Midway through “burning grey,” from her riotous third and final album Fly or Die Fly or Die Fly or Die ((world war)), jaimie branch issues an exhortation that could serve as her artistic mission statement: “Don’t forget to fight.” Whether leading her Fly or Die quartet or working as a prolific collaborator across scenes and cities, the trumpeter, composer, and vocalist, who died of undisclosed causes at 39 last year, made music from a position of joyful defiance.
Her background was in jazz, but she had little regard for putative genre distinctions, pulling in the syncopated rhythms of Latin and Caribbean music, the melodic clarity of folk song, the swirling textures of psychedelia, the abstraction of free improv, the swagger of hip-hop, the pugilism of punk rock. Her commitment to each note didn’t just make these connections between various canons seem plausible; it made the notion of their separation seem absurd. There are inherent risks to such agnosticism about style. For the enthusiastic amateur, it can betray a lack of focus; for the dispassionate professional, a belief that idioms are exercises to be mastered by rote. For branch, whose consummate technical ability never got in the way of her raw passion—or vice versa—it is simply evidence of the conviction that all of these ostensibly divergent branches grow from the same tree. And at its root, as she and her collaborators demonstrate on ((world war)), is the will to fight, to dance, and to survive.

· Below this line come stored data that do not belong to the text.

-- ==== Sys2Proof/Certificates/Slice0/Obligations.lean ====
section
/-! DEFINITION. The statements for the provers, spread over the rules of spec/. Words, codes and
formulas stand here as the spec prints them, over natural numbers and integers, and not through the
model's own packing functions. -/

namespace Sys2Proof.Statements

open Sys2Proof.Machine

/-- The command word with these four fields (R81): op at bit 56, t at bit 48, a at bit 32, d at 0.
-/
def cmdWord (op t a d : Nat) : Word := BitVec.ofNat 64 (op * 2 ^ 56 + t * 2 ^ 48 + a * 2 ^ 32 + d)

/-- `v` clamped to lo .. hi (R11, satN with its bounds written out). -/
def clamp (lo hi v : Int) : Int := max lo (min v hi)

/-- The bit 1 or 0. -/
def bit (b : Bool) : Nat := if b then 1 else 0

/-- The response word of a completed command (R86): FSEP, TRK, GATED, REJ, ACC, TRIG, SYM, IDX, DATA
at bits 53, 52, 51, 50, 49, 48, 40, 32, 0. -/
def okWord (fsep trk gated rej acc trig : Bool) (sym idx data : Nat) : Word :=
  BitVec.ofNat 64
    (bit fsep * 2 ^ 53 + bit trk * 2 ^ 52 + bit gated * 2 ^ 51 + bit rej * 2 ^ 50
      + bit acc * 2 ^ 49 + bit trig * 2 ^ 48 + sym * 2 ^ 40 + idx * 2 ^ 32 + data)

/-- The response word whose only field is DATA. -/
def dataWord (data : Nat) : Word := BitVec.ofNat 64 data

/-- The response word of a failing command (R87): the code in RSP[63:60], every other bit 0. -/
def errWord (code : Nat) : Word := BitVec.ofNat 64 (code * 2 ^ 60)

/-- LASTERR of a failing command (R211): E | (unit << 4) | (check << 8) | (opcode << 24). -/
def errRecord (op code unit check : Nat) : Reg :=
  BitVec.ofNat 32 (code + unit * 2 ^ 4 + check * 2 ^ 8 + op * 2 ^ 24)

/-- `s` after one more response word. -/
def replied (s : State) (w : Word) : State := { s with rspPort := s.rspPort ++ [w] }

/-- `s` after a command with opcode `op` failed with this code, unit and check id (R211). -/
def failed (s : State) (op code unit check : Nat) : State :=
  { s with lastErr := errRecord op code unit check, rspPort := s.rspPort ++ [errWord code] }

/-- The register numbers of R25. -/
def configNumbers : List Nat :=
  [0x00, 0x01, 0x02, 0x03, 0x04, 0x05, 0x06, 0x07, 0x10, 0x11, 0x12, 0x13, 0x14, 0x15, 0x20, 0x30,
    0x31, 0x38]

/-- The configuration registers by number (R25), as read from the state. -/
def configValues (s : State) : List (Nat × Reg) := [
  (0x00, s.cfg.clVcoSize), (0x01, s.cfg.clArmLen), (0x02, s.cfg.clAlpha), (0x03, s.cfg.clCpi),
  (0x04, s.cfg.clMiAcq), (0x05, s.cfg.clMiTrk), (0x06, s.cfg.clNtrack), (0x07, s.cfg.clFbMode),
  (0x10, s.cfg.elSymLen), (0x11, s.cfg.elMfShape), (0x12, s.cfg.elEgLen), (0x13, s.cfg.elTlLen),
  (0x14, s.cfg.elThr), (0x15, s.cfg.elTmode), (0x20, s.cfg.sdLen), (0x30, s.cfg.ddM),
  (0x31, s.cfg.ddMagThr), (0x38, s.cfg.dmElgSrc)]

/-- STATUS as a number (R28), with TRK by R36. -/
def statusNumber (s : State) : Nat :=
  bit s.clRdy + bit s.elRdy * 2 + bit s.sdRdy * 4 + bit s.ddRdy * 8
    + bit (decide (s.bstate = .demodulating)) * 16
    + bit (decide (s.cfg.clNtrack.toNat ≤ s.dd.decCnt.toNat)) * 32
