-- ==== Sys2Proof/Laws/Filters.lean ====
section
/-! SUPPORT. What the shared parts of the signal path can do, said once: exact sums, a filter over a
circular buffer that has just been written (spec/41_costas.md R115, 42_elg.md R135, R138), the first
minimum (44_decision.md R172), the reverberator (42_elg.md R141). -/

namespace Sys2Proof.Machine

/-! ### Exact sums -/

theorem sumTo_eq_sum (n : Nat) (f : Nat → Int) : sumTo n f = ((List.range n).map f).sum := by
  induction n with
  | zero => rfl
  | succ k ih => simp [sumTo, ih, List.range_succ]

/-- Changing one term changes the sum by the difference. -/
theorem sumTo_update {n ix : Nat} (f : Nat → Int) (v : Int) (h : ix < n) :
    sumTo n (fun k => if k = ix then v else f k) = sumTo n f + v - f ix := by
  induction n with
  | zero => omega
  | succ m ih =>
    simp only [sumTo]
    by_cases hm : ix < m
    · rw [ih hm, if_neg (by omega)]
      ring
    · obtain rfl : ix = m := by omega
      rw [if_pos rfl, sumTo_congr ix (g := f) fun k hk => if_neg (by omega)]
      ring

/-- A sum whose first term is within `d + d0` and whose others are within `d`. -/
theorem sumTo_abs_le {d d0 : Int} {f : Nat → Int} (n : Nat) (h0 : 0 ≤ d0)
    (h : ∀ k < n, |f k| ≤ if k = 0 then d + d0 else d) : |sumTo n f| ≤ n * d + d0 := by
  induction n with
  | zero => simpa [sumTo]
  | succ m ih =>
    cases m with
    | zero =>
      have := h 0 (by omega)
      simpa [sumTo] using this
    | succ m =>
      have h1 := ih fun k hk => h k (by omega)
      have h2 := h (m + 1) (by omega)
      rw [if_neg (by omega)] at h2
      have h3 := abs_add_le (sumTo (m + 1) f) (f (m + 1))
      rw [sumTo]
      push_cast at *
      linarith

theorem toInt_abs_le (v : BitVec 16) : |v.toInt| ≤ 32768 := by
  have h1 := v.le_toInt
  have h2 := v.toInt_lt
  norm_num at h1 h2
  exact abs_le.2 ⟨by omega, by omega⟩

theorem ofInt16_toInt {v : Int} (h1 : -32768 ≤ v) (h2 : v ≤ 32767) : (BitVec.ofInt 16 v).toInt = v :=
  ofInt_toInt_of_range (by norm_num) (by simpa using h1) (by simpa using h2)

theorem ofInt32_toInt {v : Int} (h1 : -2147483648 ≤ v) (h2 : v ≤ 2147483647) :
    (BitVec.ofInt 32 v).toInt = v :=
  ofInt_toInt_of_range (by norm_num) (by simpa using h1) (by simpa using h2)

/-! ### A filter over a circular buffer -/

theorem tapIndex_lt {ix k len : Nat} (h : 0 < len) : tapIndex ix k len < len := by
  unfold tapIndex
  have := Int.emod_lt_of_pos ((ix : Int) - k) (show (0 : Int) < len by omega)
  have := Int.emod_nonneg ((ix : Int) - k) (show (len : Int) ≠ 0 by omega)
  omega

/-- Only tap 0 reads the entry just written. -/
theorem tapIndex_eq_self {ix k len : Nat} (hix : ix < len) (hk : k < len) :
    tapIndex ix k len = ix ↔ k = 0 := by
  unfold tapIndex
  constructor
  · intro h
    by_contra hk0
    by_cases hle : k ≤ ix
    · rw [Int.emod_eq_of_lt (by omega) (by omega)] at h
      omega
    · rw [show ((ix : Int) - k) = ((ix + len - k : Nat) : Int) - len by omega, Int.sub_emod_right,
        Int.emod_eq_of_lt (by omega) (by omega)] at h
      omega
  · rintro rfl
    rw [Int.emod_eq_of_lt (by omega) (by omega)]
    omega

/-- The filter's sum after the write: the new entry under tap 0, the old ones under the others. -/
theorem firSum_after_write {width len ix : Nat} (coef : Table 16) (line : Table width)
    (v : BitVec width) (hix : ix < len) :
    firSum len coef (tabSet line ix v) ix =
      sumTo len fun k =>
        (tabGet coef k).toInt
          * (if k = 0 then v.toInt else (tabGet line (tapIndex ix k len)).toInt) := by
  unfold firSum
  apply sumTo_congr
  intro k hk
  rw [tabGet_tabSet]
  by_cases h : k = 0
  · rw [if_pos ((tapIndex_eq_self hix hk).2 h), if_pos h]
  · rw [if_neg (fun e => h ((tapIndex_eq_self hix hk).1 e)), if_neg h]

/-- The size of that sum, when the old entries are within `b` and the new one within `b + c`. -/
theorem firSum_after_write_abs_le {width len ix : Nat} (coef : Table 16) (line : Table width)
    (v : BitVec width) {b c : Int} (hix : ix < len) (hc : 0 ≤ c)
    (hold : ∀ k, |(tabGet line k).toInt| ≤ b) (hnew : |v.toInt| ≤ b + c) :
    |firSum len coef (tabSet line ix v) ix| ≤ len * (32768 * b) + 32768 * c := by
  rw [firSum_after_write coef line v hix]
  apply sumTo_abs_le _ (by positivity)
  intro k _
  rw [abs_mul]
  split
  · have := mul_le_mul (toInt_abs_le (tabGet coef k)) hnew (abs_nonneg _) (by norm_num)
    linarith
  · exact mul_le_mul (toInt_abs_le _) (hold _) (abs_nonneg _) (by norm_num)

/-- Dropping 15 fraction bits (floor) keeps a bound that is a multiple of 2^15. -/
theorem asr15_abs_le {r b : Int} (h : |r| ≤ b * 32768) : |asr r 15| ≤ b := by
  rw [abs_le] at h ⊢
  have : asr r 15 = r / 32768 := rfl
  omega

theorem sgn_cases (v : Int) : sgn v = 1 ∨ sgn v = 0 ∨ sgn v = -1 := by
  unfold sgn
  split_ifs <;> simp

/-! ### The first minimum -/

/-- `firstMin` gives the value at its index, which is least, and strictly less than every earlier. -/
theorem firstMin_spec (dist : Nat → Int) (last : Nat) :
    (firstMin dist last).2 = dist (firstMin dist last).1 ∧ (firstMin dist last).1 ≤ last
      ∧ (∀ j ≤ last, dist (firstMin dist last).1 ≤ dist j)
      ∧ ∀ j < (firstMin dist last).1, dist (firstMin dist last).1 < dist j := by
  induction last with
  | zero => simp [firstMin]
  | succ k ih =>
    obtain ⟨a, b, c, d⟩ := ih
    rw [firstMin]
    rcases h : firstMin dist k with ⟨best, least⟩
    rw [h] at a b c d
    simp only at a b c d ⊢
    subst a
    split
    · next hlt =>
      refine ⟨rfl, Nat.le_refl _, fun j hj => ?_, fun j hj => lt_of_lt_of_le hlt (c j (by omega))⟩
      rcases Nat.lt_or_ge j (k + 1) with h1 | h1
      · exact le_of_lt (lt_of_lt_of_le hlt (c j (by omega)))
      · rw [show j = k + 1 by omega]
    · next hlt =>
      refine ⟨rfl, by simp only; omega, fun j hj => ?_, d⟩
      rcases Nat.lt_or_ge j (k + 1) with h1 | h1
      · exact c j (by omega)
      · rw [show j = k + 1 by omega]
        simp only
        omega

/-! ### The reverberator -/

/-- The counter stays below the symbol length. -/
theorem reverberate_cnt_lt {len cnt : Nat} (q det upd : Bool) (h : cnt < len) :
    (reverberate len q det upd cnt).cnt < len := by
  unfold reverberate
  split
  · dsimp only
    split
    · simp only
      omega
    · simp only
      omega
  · split
    · simp only
      omega
    · exact h

/-- A running reverberator with no crossing that may move it. -/
theorem reverberate_running {len cnt : Nat} {q upd : Bool}
    (h : q = false ∨ upd = true ∨ cnt + 1 = len) :
    reverberate len q true upd cnt =
      if cnt + 1 ≥ len then ⟨true, false, 0, true⟩ else ⟨true, upd, cnt + 1, false⟩ := by
  have hn : ¬ (q = true ∧ upd = false ∧ cnt + 1 ≠ len) := by
    rintro ⟨h1, h2, h3⟩
    rcases h with h | h | h
    · rw [h] at h1
      cases h1
    · rw [h] at h2
      cases h2
    · exact h3 h
  simp only [reverberate, nudge, if_neg hn, if_true]

/-- A running reverberator that a crossing moves by one sample. -/
theorem reverberate_nudged {len cnt : Nat} (h : cnt + 1 ≠ len) :
    reverberate len true true false cnt =
      if (if 2 * (cnt + 1) < len then cnt else cnt + 2) ≥ len then ⟨true, false, 0, true⟩
      else ⟨true, true, if 2 * (cnt + 1) < len then cnt else cnt + 2, false⟩ := by
  have hn : nudge len true false (cnt + 1)
      = (if 2 * (cnt + 1) < len then cnt else cnt + 2, true) := by
    unfold nudge
    rw [if_pos ⟨rfl, rfl, h⟩]
    split <;> rfl
  simp only [reverberate, if_true, hn]

end Sys2Proof.Machine
end

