-- ==== Sys2Proof/Tests/Slice0.lean ====
section
/-! SUPPORT. Tests of the model: words and results from spec/95_test_vectors.md (the vector's name
stands in each docstring), and one witness theorem for every statement with hypotheses. -/

namespace Sys2Proof.Tests

open Sys2Proof Sys2Proof.Machine Sys2Proof.Statements

/-! ### Decoding (V1) and refusing (V2) -/

theorem test_decode_nop : decode 0x0000000000000000#64 = .ok .nop := by decide

/-- V1: WRREG CL_ARMLEN, 9. -/
theorem test_decode_wrreg : decode 0x0100000100000009#64 = .ok (.wrreg 0x01#8 9#32) := by decide

/-- V1: WRREG CL_CPI, 0xFFFFFFFF. -/
theorem test_decode_wrreg_all_ones :
    decode 0x01000003FFFFFFFF#64 = .ok (.wrreg 0x03#8 0xFFFFFFFF#32) := by decide

/-- V1: RDREG EL_TRIGLAT. -/
theorem test_decode_rdreg : decode 0x0200005700000000#64 = .ok (.rdreg 0x57#8) := by decide

/-- V1: WRTAB VCOT[2], 0xABCD8001. -/
theorem test_decode_wrtab :
    decode 0x03000002ABCD8001#64 = .ok (.wrtab 0#8 2#16 0xABCD8001#32) := by decide

/-- V1: WRTAB CONST[1], (-4096, 4096). -/
theorem test_decode_wrtab_const :
    decode 0x03040001F0001000#64 = .ok (.wrtab 4#8 1#16 0xF0001000#32) := by decide

/-- V1: RDTAB EGB[3]. -/
theorem test_decode_rdtab : decode 0x040B000300000000#64 = .ok (.rdtab 11#8 3#16) := by decide

theorem test_decode_cl_init : decode 0x1000000000000000#64 = .ok .clInit := by decide

theorem test_decode_cl_reset : decode 0x1100000000000000#64 = .ok .clReset := by decide

/-- V1: CL.STEP -8192. -/
theorem test_decode_cl_step :
    decode 0x120000000000E000#64 = .ok (.clStep (BitVec.ofInt 16 (-8192))) := by decide

theorem test_decode_el_init : decode 0x2000000000000000#64 = .ok .elInit := by decide

theorem test_decode_el_reset : decode 0x2100000000000000#64 = .ok .elReset := by decide

/-- V1: EL.STEP -1000. -/
theorem test_decode_el_step :
    decode 0x220000000000FC18#64 = .ok (.elStep (BitVec.ofInt 16 (-1000))) := by decide

theorem test_decode_sd_init : decode 0x3000000000000000#64 = .ok .sdInit := by decide

theorem test_decode_sd_reset : decode 0x3100000000000000#64 = .ok .sdReset := by decide

/-- V1: SD.DELAY 1, 100. -/
theorem test_decode_sd_delay : decode 0x3201000000000064#64 = .ok (.sdDelay .sdb1 100#16) := by
  decide

theorem test_decode_dd_init : decode 0x4000000000000000#64 = .ok .ddInit := by decide

theorem test_decode_dd_reset : decode 0x4100000000000000#64 = .ok .ddReset := by decide

/-- V1: DD.SLICE 4000, -4100. -/
theorem test_decode_dd_slice :
    decode 0x420000000FA0EFFC#64 = .ok (.ddSlice 4000#16 (BitVec.ofInt 16 (-4100))) := by decide

/-- V1: DD.DIFF 63. -/
theorem test_decode_dd_diff : decode 0x430000000000003F#64 = .ok (.ddDiff 63#6) := by decide

/-- V1: DM.STEP 8192. -/
theorem test_decode_dm_step : decode 0x5000000000002000#64 = .ok (.dmStep 8192#16) := by decide

/-- V1: DM.BURST 1. -/
theorem test_decode_dm_burst : decode 0x5100000000000001#64 = .ok (.dmBurst true) := by decide

theorem test_decode_dm_reset : decode 0x5200000000000000#64 = .ok .dmReset := by decide

/-- The word check refuses V2's words: one for each must-be-zero rule, and unassigned opcodes. -/
theorem test_ill_formed_nop_d : wordWellFormed 0x0000000000000001#64 = false := by decide

theorem test_ill_formed_opcode_05 : wordWellFormed 0x0500000000000000#64 = false := by decide

theorem test_ill_formed_wrreg_a : wordWellFormed 0x0100010100000009#64 = false := by decide

theorem test_ill_formed_wrreg_t : wordWellFormed 0x0101000100000009#64 = false := by decide

theorem test_ill_formed_rdreg_d : wordWellFormed 0x0200004000000001#64 = false := by decide

theorem test_ill_formed_rdtab_d : wordWellFormed 0x0400000000000001#64 = false := by decide

theorem test_ill_formed_cl_init_d : wordWellFormed 0x1000000000000001#64 = false := by decide

theorem test_ill_formed_cl_step_d : wordWellFormed 0x1200000000010000#64 = false := by decide

theorem test_ill_formed_el_step_a : wordWellFormed 0x2200000100000000#64 = false := by decide

theorem test_ill_formed_sd_delay_t : wordWellFormed 0x3202000000000005#64 = false := by decide

theorem test_ill_formed_dd_slice_t : wordWellFormed 0x4201000000000000#64 = false := by decide

theorem test_ill_formed_dd_diff_d : wordWellFormed 0x4300000000000040#64 = false := by decide

theorem test_ill_formed_dm_burst_d : wordWellFormed 0x5100000000000002#64 = false := by decide

theorem test_ill_formed_opcode_53 : wordWellFormed 0x5300000000000000#64 = false := by decide

theorem test_ill_formed_opcode_ff : wordWellFormed 0xFFFFFFFFFFFFFFFF#64 = false := by decide

/-- A 21-command instruction is always well formed (log 10). -/
theorem test_instr_well_formed : (Instr.rdtab 0xFF#8 0xFFFF#16).wellFormed = true := by decide

/-- The table's bit numbers are the word's (log 11): SD.DELAY 1, 0 from its 64 bits. -/
theorem test_decode_table_word :
    decodeTableWord 64 0x3201000000000000 = some (.sdDelay .sdb1 0#16) := by decide

theorem test_decode_table_word_refuses : decodeTableWord 64 0x0500000000000000 = none := by decide

/-- A word presented at reset is what the next step runs (log 3). -/
theorem test_fetch_word :
    (State.reset.withFetchWord 64 0x5100000000000001).cmdPort
      = [.command 0x5100000000000001#64] := by decide

/-! ### One step of every command -/

/-- The state after one step on this word. -/
def after (w : Word) (s : State) : Option State :=
  match step (presentFirst w s) with
  | .next t => some t
  | .fault _ => none
  | .refused _ => none

/-- The responses and LASTERR after one step on this word. -/
def answer (w : Word) (s : State) : Option (List Word × Reg) :=
  (after w s).map fun t => (t.rspPort, t.lastErr)

/-- A configuration with every unit small and legal: V16's loop, V30's gate, SD_LEN = 2, V50's
points. -/
def smallConfig : ConfigRegs where
  clVcoSize := 4#32
  clArmLen := 1#32
  clAlpha := 0#32
  clCpi := 0x40000000#32
  clMiAcq := 0#32
  clMiTrk := 0#32
  clNtrack := 3#32
  clFbMode := 0#32
  elSymLen := 4#32
  elMfShape := 0#32
  elEgLen := 2#32
  elTlLen := 1#32
  elThr := 100#32
  elTmode := 0#32
  sdLen := 2#32
  ddM := 4#32
  ddMagThr := 16777216#32
  dmElgSrc := 0#32

/-- V16's VCOT and ARMC, V30's TLC, V50's CONST, V51's DELTA. -/
def smallTables : HostTables where
  vcot := [(0, 0x7FFF#16), (2, 0x8001#16)]
  armc := [(0, 0x7FFF#16)]
  mfc := []
  tlc := [(0, 0x7FFF#16)]
  const := [(0, 0x10001000#32), (1, 0xF0001000#32), (2, 0xF000F000#32), (3, 0x1000F000#32)]
  delta := [(1, 1#8), (2, 3#8), (3, 2#8)]

/-- A block that holds that configuration, nothing initialised. -/
def loaded : State := { State.reset with cfg := smallConfig, host := smallTables }

/-- The block after its four INIT commands, demodulating. -/
def ready : State :=
  { loaded with
    clRdy := true, elRdy := true, sdRdy := true, ddRdy := true
    trigLat := 2#10, bstate := .demodulating }

theorem test_nop : answer 0x0000000000000000#64 ready = some ([0#64], 0#32) := by decide

/-- V5 row 20: the value is not checked, and DM_ELGSRC clears no flag. -/
theorem test_wrreg_write_any :
    (after 0x01000038FFFFFFFF#64 ready).map (fun t => (t.cfg.dmElgSrc, t.clRdy, t.ddRdy))
      = some (0xFFFFFFFF#32, true, true) := by decide

/-- V5 row 23: a status register is not writable. -/
theorem test_wrreg_status :
    answer 0x0100004000000001#64 State.reset = some ([0x5000000000000000#64], 0x01000105#32) := by
  decide

/-- V5 row 22: STATUS right after reset has TRK = 1. -/
theorem test_rdreg_status :
    answer 0x0200004000000000#64 State.reset = some ([0x20#64], 0#32) := by decide

/-- V5 row 19: register 0x39 does not exist. -/
theorem test_rdreg_missing :
    answer 0x0200003900000000#64 State.reset = some ([0x5000000000000000#64], 0x02000105#32) := by
  decide
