-- ==== Sys2Proof/Machine/Logic.lean ====
section
/-! DEFINITION. Meanings: AND, OR, EOR, BIT, COM, CLR, TST, and ANDCC and ORCC. -/

namespace Sys2Proof.Machine

variable {μ : Type → Type} [Monad μ] (bus : Bus μ)

/-- ANDA (R106). -/
def Bus.anda (src : Src8) (s : State) : μ State :=
  bus.logicToAcc .a src (fun p q => p &&& q) s

/-- ANDA as a whole (R106). -/
def execAnda (src : Src8) (s : State) : Host.Outcome State Fault Refusal :=
  finish (Bus.plain.anda src s)

/-- ANDB (R107). -/
def Bus.andb (src : Src8) (s : State) : μ State :=
  bus.logicToAcc .b src (fun p q => p &&& q) s

/-- ANDB as a whole (R107). -/
def execAndb (src : Src8) (s : State) : Host.Outcome State Fault Refusal :=
  finish (Bus.plain.andb src s)

/-- ANDCC (R108). -/
def execAndcc (m : Byte) (s : State) : Host.Outcome State Fault Refusal :=
  .next { s with cc := s.cc &&& m }

/-- BITA (R115). -/
def Bus.bita (src : Src8) (s : State) : μ State :=
  bus.bitTestAcc .a src s

/-- BITA as a whole (R115). -/
def execBita (src : Src8) (s : State) : Host.Outcome State Fault Refusal :=
  finish (Bus.plain.bita src s)

/-- BITB (R116). -/
def Bus.bitb (src : Src8) (s : State) : μ State :=
  bus.bitTestAcc .b src s

/-- BITB as a whole (R116). -/
def execBitb (src : Src8) (s : State) : Host.Outcome State Fault Refusal :=
  finish (Bus.plain.bitb src s)

/-- CLRA (R117). -/
def execClra (s : State) : Host.Outcome State Fault Refusal :=
  .next { s.setAcc .a 0 with cc := CC.clear s.cc }

/-- CLRB (R118). -/
def execClrb (s : State) : Host.Outcome State Fault Refusal :=
  .next { s.setAcc .b 0 with cc := CC.clear s.cc }

/-- CLR (R119). -/
def Bus.clr (m : MemOperand) (s : State) : μ State :=
  bus.clearMem m s

/-- CLR as a whole (R119). -/
def execClr (m : MemOperand) (s : State) : Host.Outcome State Fault Refusal :=
  finish (Bus.plain.clr m s)

/-- COMA (R127). -/
def execComa (s : State) : Host.Outcome State Fault Refusal :=
  .next (modifyAcc .a com8 s)

/-- COMB (R128). -/
def execComb (s : State) : Host.Outcome State Fault Refusal :=
  .next (modifyAcc .b com8 s)

/-- COM (R129). -/
def Bus.com (m : MemOperand) (s : State) : μ State :=
  bus.modifyMem m com8 s

/-- COM as a whole (R129). -/
def execCom (m : MemOperand) (s : State) : Host.Outcome State Fault Refusal :=
  finish (Bus.plain.com m s)

/-- EORA (R140). -/
def Bus.eora (src : Src8) (s : State) : μ State :=
  bus.logicToAcc .a src (fun p q => p ^^^ q) s

/-- EORA as a whole (R140). -/
def execEora (src : Src8) (s : State) : Host.Outcome State Fault Refusal :=
  finish (Bus.plain.eora src s)

/-- EORB (R141). -/
def Bus.eorb (src : Src8) (s : State) : μ State :=
  bus.logicToAcc .b src (fun p q => p ^^^ q) s

/-- EORB as a whole (R141). -/
def execEorb (src : Src8) (s : State) : Host.Outcome State Fault Refusal :=
  finish (Bus.plain.eorb src s)

/-- ORA (R182). -/
def Bus.ora (src : Src8) (s : State) : μ State :=
  bus.logicToAcc .a src (fun p q => p ||| q) s

/-- ORA as a whole (R182). -/
def execOra (src : Src8) (s : State) : Host.Outcome State Fault Refusal :=
  finish (Bus.plain.ora src s)

/-- ORB (R183). -/
def Bus.orb (src : Src8) (s : State) : μ State :=
  bus.logicToAcc .b src (fun p q => p ||| q) s

/-- ORB as a whole (R183). -/
def execOrb (src : Src8) (s : State) : Host.Outcome State Fault Refusal :=
  finish (Bus.plain.orb src s)

/-- ORCC (R184). -/
def execOrcc (m : Byte) (s : State) : Host.Outcome State Fault Refusal :=
  .next { s with cc := s.cc ||| m }

/-- TSTA (R228). -/
def execTsta (s : State) : Host.Outcome State Fault Refusal :=
  .next { s with cc := CC.logic8 s.cc s.a }

/-- TSTB (R229). -/
def execTstb (s : State) : Host.Outcome State Fault Refusal :=
  .next { s with cc := CC.logic8 s.cc s.b }

/-- TST (R230). -/
def Bus.tst (m : MemOperand) (s : State) : μ State :=
  bus.testMem m s

/-- TST as a whole (R230). -/
def execTst (m : MemOperand) (s : State) : Host.Outcome State Fault Refusal :=
  finish (Bus.plain.tst m s)

end Sys2Proof.Machine
end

branch had very nearly completed ((world war)) when she died. Her family members and bandmates consulted her notes to finalize details like mixes and track titles before its release. Given those circumstances, it is tempting to hear the album as a requiem, or a grand finale for her brief but impactful career. Its structure, opening with a heroic fanfare of timpani and electric organ and closing with a funereal dirge, does not initially discourage that interpretation. But on further listening, it feels less like an ending than a blossoming cruelly cut short. Though listeners of branch’s previous recordings with Fly or Die will have no trouble recognizing ((world war)) as the work of the same bandleader, they may also be struck by the number of new paths the album opens in her music.
Ideas that showed up in the margins of previous records now assume central positions. The calypso-inflected major-key melodies that came across like a lark on “simple silver surfer,” from Fly or Die II, reach nearly symphonic proportions on “baba louie,” ((world war))’s nine-minute centerpiece. branch’s roughshod and vehement vocals, absent from the first Fly or Die album and tentatively present on the second, are a driving force of the third. She is decidedly not a jazz singer, at least not in any traditional sense: She shouts, beseeches, howls wordlessly, even croons a sort of country song. The lyrics mostly favor pragmatism over poetry, plainspoken calls for resistance to the status quo. Like previous Fly or Die albums, ((world war)) often has the feeling of a raucous block party. As its master of ceremonies, branch never lets us forget that there is not just escape to be found in coming together and letting loose, but solidarity, too.